== TASK DIRECTIONS ==
Wherever the word "unfold" turns up in a line of the entries, copy that line.

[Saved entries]
===============

-- ==== Sys2Proof/Laws/HostPort.lean ====
section
/-! SUPPORT. What hosts and the platform do in one step: when the register port answers, and what each move leaves as it
was. -/

namespace Sys2Proof.Machine

/-- The register port at an offset of the block: a whole aligned access reaches the register of 10 R15. -/
theorem regSlot_offset (p : Platform) {off : Word64} (hlt : off.toNat < 0x100) (hal : off.toNat % 8 = 0) :
    regSlot p (p.regBase + off) 64 = .ok (regAt off) := by
  have h : p.regBase + off - p.regBase = off := by rw [BitVec.add_comm, BitVec.add_sub_cancel]
  rw [regSlot, h, if_neg (by omega), if_pos ⟨rfl, hal⟩]

/-- When the register port answers. -/
theorem regSlot_eq_ok {p : Platform} {addr : Word64} {width : Nat} {r : HostReg} :
    regSlot p addr width = .ok r ↔
      (addr - p.regBase).toNat < 0x100 ∧ width = 64 ∧ (addr - p.regBase).toNat % 8 = 0 ∧
        regAt (addr - p.regBase) = r := by
  rw [regSlot]
  split
  · constructor
    · intro h; cases h
    · rintro ⟨h, -⟩; omega
  · split
    · rename_i h1 h2
      constructor
      · intro h; cases h; exact ⟨by omega, h2.1, h2.2, rfl⟩
      · rintro ⟨-, -, -, rfl⟩; rfl
    · rename_i h1 h2
      constructor
      · intro h; cases h
      · rintro ⟨-, h3, h4, -⟩; exact absurd ⟨h3, h4⟩ h2

/-- A register read that has a step changes only the reply. -/
theorem hostRegRead_eq_next {addr : Word64} {width : Nat} {s t : State} (h : hostRegRead addr width s = .next t) :
    ∃ r, regSlot s.platform addr width = .ok r ∧ t = s.withReply (.word (s.readReg r)) := by
  unfold hostRegRead at h
  split at h
  · rename_i r hr; cases h; exact ⟨r, hr, rfl⟩
  · cases h

/-- A register write that has a step is the write of that register. -/
theorem hostRegWrite_eq_next {addr : Word64} {width : Nat} {v : Word64} {s t : State}
    (h : hostRegWrite addr width v s = .next t) :
    ∃ r, regSlot s.platform addr width = .ok r ∧ t = s.writeReg r v := by
  unfold hostRegWrite at h
  split at h
  · rename_i r hr; cases h; exact ⟨r, hr, rfl⟩
  · cases h

/-- What a register write can do. -/
theorem writeReg_cases (r : HostReg) (v : Word64) (s : State) :
    (r = .cmd ∧ s.status.busy = true ∧ s.writeReg r v = s.overrun) ∨
    (r = .cmd ∧ s.status.busy = false ∧ s.writeReg r v = s.accept v) ∨
    (r = .msgBase ∧ s.writeReg r v = { s with msgBase := v }) ∨
    (r = .msgLen ∧ s.writeReg r v = { s with msgLen := v }) ∨
    (r = .outBase ∧ s.writeReg r v = { s with outBase := v }) ∨
    (r = .outCap ∧ s.writeReg r v = { s with outCap := v }) ∨
    ((r = .status ∨ r = .errInfo ∨ r = .reserved) ∧ s.writeReg r v = s) := by
  cases r <;> cases hb : s.status.busy <;> simp [State.writeReg, State.writeCmd, hb]

/-- What a data read can do: it draws a free byte, or it returns the byte that stands there. -/
theorem hostDataRead_cases (addr : Word64) (s : State) :
    (s.status.busy = true ∧ s.snap.inOutput addr.toNat = true ∧ hostDataRead addr s =
      s.countDraw.withReply (.byte (Config.freeByte s.draws addr.toNat))) ∨
    ((s.status.busy = false ∨ s.snap.inOutput addr.toNat = false) ∧
      hostDataRead addr s = s.withReply (.byte (s.mem.read addr.toNat))) := by
  cases hb : s.status.busy <;> cases ho : s.snap.inOutput addr.toNat <;> simp [hostDataRead, hb, ho]

/-- What a data write can do: the byte lands, and the race rule marks it or not. -/
theorem hostDataWrite_cases (addr : Word64) (v : Byte) (s : State) :
    (s.status.busy = true ∧ (s.snap.inMessage addr.toNat = true ∨ s.snap.inOutput addr.toNat = true) ∧
      hostDataWrite addr v s = (s.withMem (s.mem.write addr.toNat v)).recordRace) ∨
    ((s.status.busy = false ∨ (s.snap.inMessage addr.toNat = false ∧ s.snap.inOutput addr.toNat = false)) ∧
      hostDataWrite addr v s = s.withMem (s.mem.write addr.toNat v)) := by
  cases hb : s.status.busy <;> cases hm : s.snap.inMessage addr.toNat <;> cases ho : s.snap.inOutput addr.toNat <;>
    simp [hostDataWrite, hb, hm, ho]

/-- The memory a reset leaves. -/
theorem resetEngine_mem (s : State) :
    (resetEngine s).mem =
      if s.status.busy then Memory.forget s.draws s.mem s.snap.outBase.toNat s.snap.abandonedSize else s.mem := by
  cases hb : s.status.busy <;> simp [resetEngine, State.abandon, State.forgetInternal, hb]

/-- What a reset leaves in the registers and the marks. -/
theorem resetEngine_rest (s : State) :
    (resetEngine s).status = Status.reset ∧ (resetEngine s).errInfo = 0 ∧ (resetEngine s).msgBase = 0 ∧
      (resetEngine s).msgLen = 0 ∧ (resetEngine s).outBase = 0 ∧ (resetEngine s).outCap = 0 ∧
      (resetEngine s).recorded = s.recorded ∧ (resetEngine s).platform = s.platform ∧
      (resetEngine s).raced = false ∧ (resetEngine s).inputs = s.inputs := by
  cases hb : s.status.busy <;>
    simp [resetEngine, State.abandon, State.forgetInternal, Status.afterReset, Status.reset, hb]

end Sys2Proof.Machine
end

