/-- Character `(w/4) * m + j` of a chaining state's text is nibble `j` of word `m` (44 R193). -/
theorem Chain.getD_text {w : Nat} (c : Chain w) {m j : Nat} (hm : m < 8) (hj : j < w / 4) :
    c.text.getD (w / 4 * m + j) 0 = hexChar ((c.words.getD m 0).extractLsb' (w - 4 - 4 * j) 4) := by
  rw [c.text_eq_flatMap, getD_flatMap_render c.words hm hj, getD_render _ hj]

/-- A text holds only characters of nibbles. -/
theorem Chain.mem_text {w : Nat} {c : Chain w} {b : Byte} (h : b ∈ c.text) : ∃ d, b = hexChar d := by
  rw [c.text_eq_flatMap, List.mem_flatMap] at h
  obtain ⟨x, -, hb⟩ := h
  obtain ⟨m, -, rfl⟩ := List.mem_map.mp hb
  exact ⟨_, rfl⟩

theorem mem_digestText {v : Variant} {msg : List Byte} {b : Byte} (h : b ∈ digestText v msg) : ∃ d, b = hexChar d := by
  cases v <;> exact Chain.mem_text h

/-- A nibble's character is an ASCII digit or a lowercase letter from a to f (44 R191). -/
theorem hexChar_range : ∀ d : BitVec 4, (0x30 ≤ (hexChar d).toNat ∧ (hexChar d).toNat ≤ 0x39) ∨
    (0x61 ≤ (hexChar d).toNat ∧ (hexChar d).toNat ≤ 0x66) := by decide

end Sys2Proof.Machine

open Sys2Proof Sys2Proof.Machine

/-- Settles O17: the reply is a draw exactly where the running command may be writing. -/
theorem dataReadReturns : Obligations.DataReadReturns := by
  intro s addr rest hi
  have hstep : step s = .next (hostDataRead addr (s.withInputs rest)) := step_of_cons hi
  rw [hstep]
  refine ⟨fun i hb hd hlo hhi => ?_, fun hquiet => ?_⟩
  · rw [hostDataRead_running (s := s.withInputs rest) hb (Snapshot.inOutput_iff.mpr ⟨i, hd, hlo, hhi⟩)]; rfl
  · rw [hostDataRead_quiet]
    · rfl
    · exact hquiet.imp_right fun h => Snapshot.inOutput_eq_false (S := s.snap) <|
        h.imp_right fun ⟨i, hd, hout⟩ => ⟨i, hd, by omega⟩

/-- Settles O18: the byte lands by the laws of memory, and the race rule marks it in the two regions alone. -/
theorem dataWriteRecordsRace : Obligations.DataWriteRecordsRace := by
  refine ⟨fun m a b hm => ⟨Memory.read_write_same hm a b, fun x hx => Memory.read_write_other m hx b⟩, ?_⟩
  intro s addr b rest hi
  have hstep : step s = .next (hostDataWrite addr b (s.withInputs rest)) := step_of_cons hi
  rw [hstep]
  refine ⟨fun i hb hd hin => ?_, fun hquiet => ?_⟩
  · rw [hostDataWrite_racing (s := s.withInputs rest) hb]
    · rfl
    · exact hin.imp (fun hm => Snapshot.inMessage_iff.mpr ⟨⟨i, hd⟩, hm⟩) fun ho => Snapshot.inOutput_iff.mpr ⟨i, hd, ho⟩
  · rw [hostDataWrite_quiet]
    · rfl
    · refine hquiet.imp_right ?_
      rintro (he | ⟨i, hd, hm, ho⟩)
      · exact ⟨Snapshot.inMessage_eq_false (.inl he), Snapshot.inOutput_eq_false (.inl he)⟩
      · exact ⟨Snapshot.inMessage_eq_false (.inr hm), Snapshot.inOutput_eq_false (.inr ⟨i, hd, ho⟩)⟩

===============

== RESULT ==
  unfold hostRegRead at h
  unfold hostRegWrite at h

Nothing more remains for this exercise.